內搭白襯衫雪白刺眼,黑色的真絲領帶打得一絲不茍。
左手撐著一把黑面直柄傘。
就這么閑庭信步般,從泥濘的水坑和滿地散落的生銹零件中走過。
真正的惡魔,從不需要親自動手弄臟衣服。
殺人,只不過是清理一件放錯了位置的垃圾。
車內。
叛徒隔著被雨水模糊的車窗,看到了那個打著黑傘、一步步逼近的黑色死神。
特約演員的瞳孔放大,腎上腺素飆升。
他不用演,那是真真切切的恐懼。
他像一條瀕死的野狗,瘋狂地用頭、用肩膀撞擊著被焊死的車窗玻璃。
“大佬!我錯了!貨款我全吐出來!求你放我一條生路!”
“謝醫生!謝爺!我給你磕頭了!啊——!”
聲嘶力竭的求饒聲夾雜著撞擊玻璃的悶響,穿透厚重的雨幕,絕望而凄慘。
江辭走到了巨大的工業液壓打包機操作臺前。
雨水順著黑傘的邊緣流下,形成一道水簾,將他與這個骯臟的世界隔絕。
那雙被金絲眼鏡遮擋的眼睛里,沒有任何憤怒仇恨。
只有冷漠。
江辭緩緩伸出右手。
戴著白手套的食指,懸停在操作臺上那個滿是油污的綠色啟動鍵上方。
隨意按了下去。
“滴——”
警示音短促響起。
“轟隆——!!!”
液壓機的紅色警示燈瘋狂旋轉閃爍。
重達數噸的厚重鋼板從上下左右四個方向,無情地向中間的轎車擠壓。
(實拍時,特約演員已被替身假人替換,但在鏡頭的連貫敘事中,這就是一場活體處刑。

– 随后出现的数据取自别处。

-- ==== Sys2Proof/Machine/Window.lean ====
section
/-! DEFINITION. The window / mask evaluator: `WIN_EVAL` (spec/43_window_mask_eval.md). -/

namespace Sys2Proof.Machine

/-- Everything enabled (R213). -/
def allEnabled : LayerMask := { bg := 0b1111, obj := true, blend := true }

/-- Whether a rectangle contains a point; each range is half-open (R32, R212). -/
def WindowRect.contains (r : WindowRect) (x y : Nat) : Bool :=
  decide (r.left.toNat ≤ x ∧ x < r.right.toNat ∧ r.top.toNat ≤ y ∧ y < r.bottom.toNat)

/-- Whether window `w` is enabled and contains the point (R212). -/
def windowHolds (reg : Reg) (w : BitVec 1) (x y : Nat) : Bool :=
  bitOf reg.dispcnt.winEnable w && WindowRect.contains (Tab.get reg.win w) x y

/-- `WindowEval(x, y, ow)` (R210); `c.windowStub` selects the reference's behaviour (R211). -/
def windowEval (c : Config) (reg : Reg) (x y : Nat) (ow : Bool) : LayerMask :=
  if c.windowStub then allEnabled
  else if reg.dispcnt.winEnable = 0#2 ∧ reg.dispcnt.objwinEnable = false then allEnabled
  else if windowHolds reg 0#1 x y then Tab.get reg.winin 0#1
  else if windowHolds reg 1#1 x y then Tab.get reg.winin 1#1
  else if reg.dispcnt.objwinEnable && ow then reg.winobj
  else reg.winout

/-- `WIN_EVAL x, y, ow` (R210). -/
def winEval (x y : BitVec 8) (ow : Bool) (s : State) : State :=
  { s with wres := windowEval cfg s.host.reg x.toNat y.toNat ow }

/-- `WIN_EVAL` -/
def execWinEval (x y : BitVec 8) (ow : Bool) (s : State) : Outcome := .next (winEval x y ow s)

end Sys2Proof.Machine
end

)
“嘎吱——砰!”
金屬外殼發出令人牙酸的扭曲碎裂聲。
車頂凹陷,車窗玻璃齊刷刷爆裂。
伴隨著車內提前播放的、撕心裂肺的凄厲慘叫。
鏡頭緩慢推近。
江辭轉過身。
背對著那臺還在瘋狂運轉、將生命碾成肉泥的機器。
液壓機擠壓出的氣浪夾雜著雨水,吹動了他的衣角。
他微微皺起眉頭。
視線停留在自已左手的袖扣上。
那里,濺上了一滴夾雜著渾濁機油的雨水。
江辭將黑傘靠在肩頭,右手從西裝內側的口袋里,掏出了一塊疊得方方正正的雪白方巾。
他低下頭,慢條斯理地將那滴雨水擦拭干凈。
擦完后。
江辭五指松開。
雪白的方巾飄落在滿是油污和泥濘的地上,被染成了令人作嘔的黑色。
純粹的“惡”,在這一刻具象化。
站在外圍的幾百名群演和場務,
看著那個一塵不染的背影,瑟瑟發抖。
監視器后方。
“對……就是這樣!”鄭保瑞咬著牙,胸膛劇烈起伏。
“Cut!”
鄭保瑞一把抓起對講機:“過!完美!”
指令在片場上空回蕩。
水車關閉,液壓機停止運轉。
剛才還渾身散發著死神氣場的江辭,聽到“Cut”的一瞬,筆挺的脊背垮了下來。
那雙毫無溫度的眼睛里,高智商變態的冷漠消失得無影無蹤,
溢滿了極其濃烈的生理性嫌棄。
“哎喲臥槽……”
江辭一把將手里的黑傘扔給旁邊的場務,雙手死死捏住自已的鼻子。
他一邊用手在面前瘋狂扇風,一邊皺著臉,扯著嗓子大喊。
“孫洲!孫洲人呢!”
“快拿空氣清新劑來!這破廢車場的機油味也太沖了,”
休息區邊緣,孫洲舉著毛巾和兩大瓶檸檬味空氣清新劑,沖刺般狂奔過來。
“哥!來了來了!”
孫洲沖到江辭面前,對著江辭的周身就是一陣三百六十度無死角的狂噴。
“呲呲呲——”
刺鼻的廉價人工檸檬香精味彌漫開來。
江辭猛吸了兩口,這才猶如劫后余生般松開捏著鼻子的手。
不遠處的保姆車里。
林蔓坐在車廂內,車窗降下一半。
她目睹了江辭按下綠色按鈕的全過程。
那個一塵不染的背影,那塊輕飄飄落下的白手帕,讓她的心臟不可抑制地狂跳。
這就是謝硯。
這就是即將和她在床上廝殺的男人。
她發現自已不僅沒有退縮,反而被這種極致的權力感和冷漠深深吸引。
結果下一秒,就看到江辭捏著鼻子喊空氣清新劑。
林蔓那剛剛醞釀出來的情緒,瞬間被一盆冰水澆滅。
她翻了個白眼,一把拉上車窗。
“神經病!”林蔓低聲罵了一句,但嘴角卻忍不住勾起了一抹期待的弧度。
導演棚內。
鄭保瑞手里還捏著對講機,嘴角瘋狂抽搐。
彭紹峰披著軍大衣站在旁邊,默默地點了一根煙,深吸了一口。
上一秒,是只手遮天、視人命如草芥的財閥暴君。
下一秒,就變成了摳摳搜搜、嫌棄機油味的嬌氣男大。
這種撕裂般的反差感,讓現場原本的藝術氛圍,“咔嚓”一聲碎了一地。
“別讓他閑著!”鄭保瑞回過神來,生怕江辭身上的“殘暴”底色散光,抓起喇叭大吼。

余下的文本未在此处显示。